### Required action
Check each line of the material below for the word "offOf". Say how many lines have it, and nothing else.

### Input for this task
•••••
/-- The named shelf and the chain of the slot that a folio serves or is prepared for. -/
def folioPlace (s : State) (k : Nat) : Option (Nat × Nat) :=
  let f := folioAt s k
  let named := match (accOf s f.region).targets.find? fun t => t.shelf == k / 68 && t.pos == k % 68 with
    | some t => some t.named
    | none => namedShelf s (k / 68)
  named.bind fun n => ((s.img.bound.chainEntry? n).filter fun e => e.uses f.logical).map fun e => (n, e.chain f.logical)

/-- The mean of the k̂ of some folios in a column, with their weights (R166). -/
def meanKhat (s : State) (fs : List (Nat × Nat)) (j : Nat) : Frac :=
  (Frac.sum (fs.map fun f => (Frac.ofInt f.2).mul (fracOf (khatNext s f.1 j)))).div (.ofInt (max 1 (fs.map (·.2)).sum))

/-- The folios that share a gain with a serving folio. -/
def peers (s : State) (k : Nat) : List (Nat × Nat) :=
  match folioChain s k with
  | some c => if (folioAt s k).st == .serving then gainFolios s (k / 68) c else []
  | none => []

/-- A fit of a chain's gain is counted in every chain that shares it: a column whose |g_j − 1| exceeds 0.10 in three consecutive fits makes its folios due
for deep collation (R176). -/
def countWide (s : State) (k : Nat) : State :=
  match folioChain s k with
  | none => s
  | some c =>
    let t := gainTable s (k / 68) c
    let g := gainOf s (k / 68) c
    let wide := (List.range 512).foldl (fun w j =>
      sset (fun _ => 0) w j (if devAbove (sget (fun _ => fone) t j) fone 1 10 then sget (fun _ => 0) g.wide j + 1 else 0)) []
    let s1 := (gainChains s (k / 68) c).foldl (fun s x => modGain s x.1 x.2 fun g => { g with wide := wide }) s
    if wide.any fun e => decide (3 ≤ e.2)
    then (gainFolios s (k / 68) c).foldl (fun s f => modFolio s f.1 fun f => { f with deepPending := true }) s1 else s1

/-- Does a tap word make its folio due for deep collation (R176): COARSE or FINE at its limit, or DELAY at its limit while the column
still differs from its chain by more than 0.13 %? -/
def tapLimit (s : State) (k : Nat) (b : Sparse W32) (j : Nat) : Bool :=
  let w := tapAt b j
  tapCoarse w == -16 || tapCoarse w == 15 || tapFine w == -16 || tapFine w == 15 ||
    ((tapDelay w == -32 || tapDelay w == 31) && apart (fracOf (khatNext s k j)) (if (peers s k).isEmpty then .ofInt 1 else meanKhat s (peers s k) j))

/-- A folio whose taps are at their limits becomes due for deep collation. -/
def noteLimits (s : State) (k : Nat) (b : Sparse W32) : State :=
  if (List.range 512).any (tapLimit s k b) then modFolio s k fun f => { f with deepPending := true } else s

/-! ### The choice of taps (R160, R166, R171) -/

/-- The DELAY that brings a column of gain `raw` at DELAY 0 to 1: to nearest of (1 − raw) ÷ step. -/
def centredDelay (window : Nat) (raw : Frac) : Int := ((Frac.ofInt (64 * max 1 window)).mul ((Frac.ofInt 1).sub raw)).rnd

/-- The DELAY that brings such a column nearest to a gain. -/
def nearestDelay (window : Nat) (raw target : Frac) : Int := ((Frac.ofInt (64 * max 1 window)).mul ((target.div raw).sub (.ofInt 1))).rnd

/-- A column's gain at DELAY 0. -/
def rawGain (s : State) (k j window : Nat) : Frac := (fracOf (khatOf s k j)).div (delayGain window (tapDelay (tapAt (activeBank (folioAt s k)) j)))

/-- The DELAY of a column (R166): the one that centres it on 1 while that leaves it within ±0.13 % of the chain's k̂_j; else the one nearest to the mean of
the chain's other folios. It is held to its range. -/
def chosenDelay (s : State) (k j window : Nat) : Int :=
  let raw := rawGain s k j window
  let d := clampInt (-32) 31 (centredDelay window raw)
  let mine := raw.mul (delayGain window d)
  let others := (peers s k).filter fun f => f.1 != k
  let mean := meanKhat s others j
  let own := (((peers s k).find? fun f => f.1 == k).map (·.2)).getD 1
  let rest := (others.map (·.2)).sum
  let all := (((Frac.ofInt own).mul mine).add ((Frac.ofInt rest).mul mean)).div (.ofInt (own + rest))
  if raw.num ≤ 0 then tapDelay (tapAt (activeBank (folioAt s k)) j)
  else if others.isEmpty || !apart mine all then d
  else clampInt (-32) 31 (nearestDelay window raw mean)

/-- Does a folio's fit call for new gains: |k̂_f,j × g_j − 1| above 0.1 % on some column (R168)? -/
def gainDue (s : State) (k : Nat) : Bool :=
  match folioChain s k with
  | some c => (List.range 512).any fun j => devAbove (khatOf s k j) (gainAt (gainOf s (k / 68) c) j) 1 1000
  | none => false

/-- Does it call for new offsets: |ô_j| above 1/16 code on some column? -/
def offsetDue (s : State) (k : Nat) : Bool := (List.range 512).any fun j => decide (16 < (offOf s k j).natAbs)

/-- The tap words that a fit gives: DELAY where the gains are due, OFFSET where the offsets are, COARSE and FINE from a sweep alone (R168, R171). -/
def tunedBank (s : State) (k window : Nat) (fit : Fit) (gains offsets : Bool) : Sparse W32 :=
  bankOf fun j =>
    let w := tapAt (activeBank (folioAt s k)) j
    tapWord (if fit.sweep then tapCoarse w - (⟨fit.coarse.getD j 0, 64⟩ : Frac).rnd else tapCoarse w)
      (if fit.sweep then tapFine w - (⟨fit.fine.getD j 0, 8⟩ : Frac).rnd else tapFine w)
      (if gains then chosenDelay s k j window else tapDelay w)
      (if offsets then tapOffset w - (⟨offOf s k j, 16⟩ : Frac).rnd else tapOffset w)

/-! ### Tap updates and switches (R161 to R163) -/

/-- Is collation of a region's folios possible now (R172): its archive copy is resident? -/
def archiveHere (s : State) (r : Nat) : Bool := (accOf s r).archive

/-- Is an activity of a hall enabled: its bit of COL.CTRL and its budget's ENABLE (R180, R184)? -/
def activityOn (s : State) (bit : FieldRef) (act : Nat) : Bool := fget s bit == 1 && (s.img.bound.budget act).enable

/-- The fit of a folio whose update has not been issued. -/
def fitOf (s : State) (k : Nat) : Option Fit := sget (fun _ => (none : Option Fit)) s.col.fits k

/-- Does an update that carries gains, or offsets, do so for a fit: a sweep's fit calls for both, a window's for those that are due (R168, R171)? -/
def carriesGains (s : State) (k : Nat) (x : Fit) (gains : Bool) : Bool := x.sweep || (gains && gainDue s k)
def carriesOffsets (s : State) (k : Nat) (x : Fit) (offsets : Bool) : Bool := x.sweep || (offsets && offsetDue s k)

/-- Does a serving folio's last fit call for such an update (R168, R171)? -/
def updateDue (s : State) (k : Nat) (gains offsets : Bool) : Bool :=
  match fitOf s k with
  | some x => carriesGains s k x gains || carriesOffsets s k x offsets
  | none => false

/-- Does a fit call for another update after one that carries these? -/
def updateLeft (s : State) (k : Nat) (x : Fit) (gains offsets : Bool) : Bool :=
  !x.sweep && ((!gains && gainDue s k) || (!offsets && offsetDue s k))

/-- An update that a fit calls for (R162), of gains, offsets or both: the shadow bank is written and valid; a change of DELAY or of the chain's gains makes it coupled, for the next
pass boundary; else it targets the next vector. -/
def issueUpdate (s : State) (k : Nat) (gains offsets : Bool) : State :=
  match folioChain s k, fitOf s k with
  | some c, some x =>
    let f := folioAt s k
    let b := tunedBank s k (regionWindow s f.region (k / 68 / 128)) x (carriesGains s k x gains) (carriesOffsets s k x offsets)
    let delays := (List.range 512).any fun j => tapDelay (tapAt b j) != tapDelay (tapAt (activeBank f) j)
    let s1 := modFolio s k fun f => { putShadow f b with shadowValid := true }
    let t := gainTable s1 (k / 68) c
    let g := gainOf s (k / 68) c
    let moved := carriesGains s k x gains && decide (t ≠ g.next.getD g.g)
    let s2 := modFolio s1 k fun f => { f with shadowAt := if delays || moved then 1 else 0 }
    let s3 := { s2 with col := { s2.col with fits := sset (fun _ => none) s2.col.fits k (if updateLeft s k x gains offsets then some x else none) } }
    let temp := (sget (fun _ => (none : Option Int)) s.col.fitTemp k).getD (hallTemp s (k / 68 / 128))
    let s4 := if moved then (gainChains s3 (k / 68) c).foldl (fun s x => modGain s x.1 x.2 fun g => { g with next := some t, nextRef := temp })
      (markFailed s3 (gainFailures s3 (k / 68) c)) else s3
    noteLimits s4 k b
  | _, _ => s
•••••
### Solved exercise
2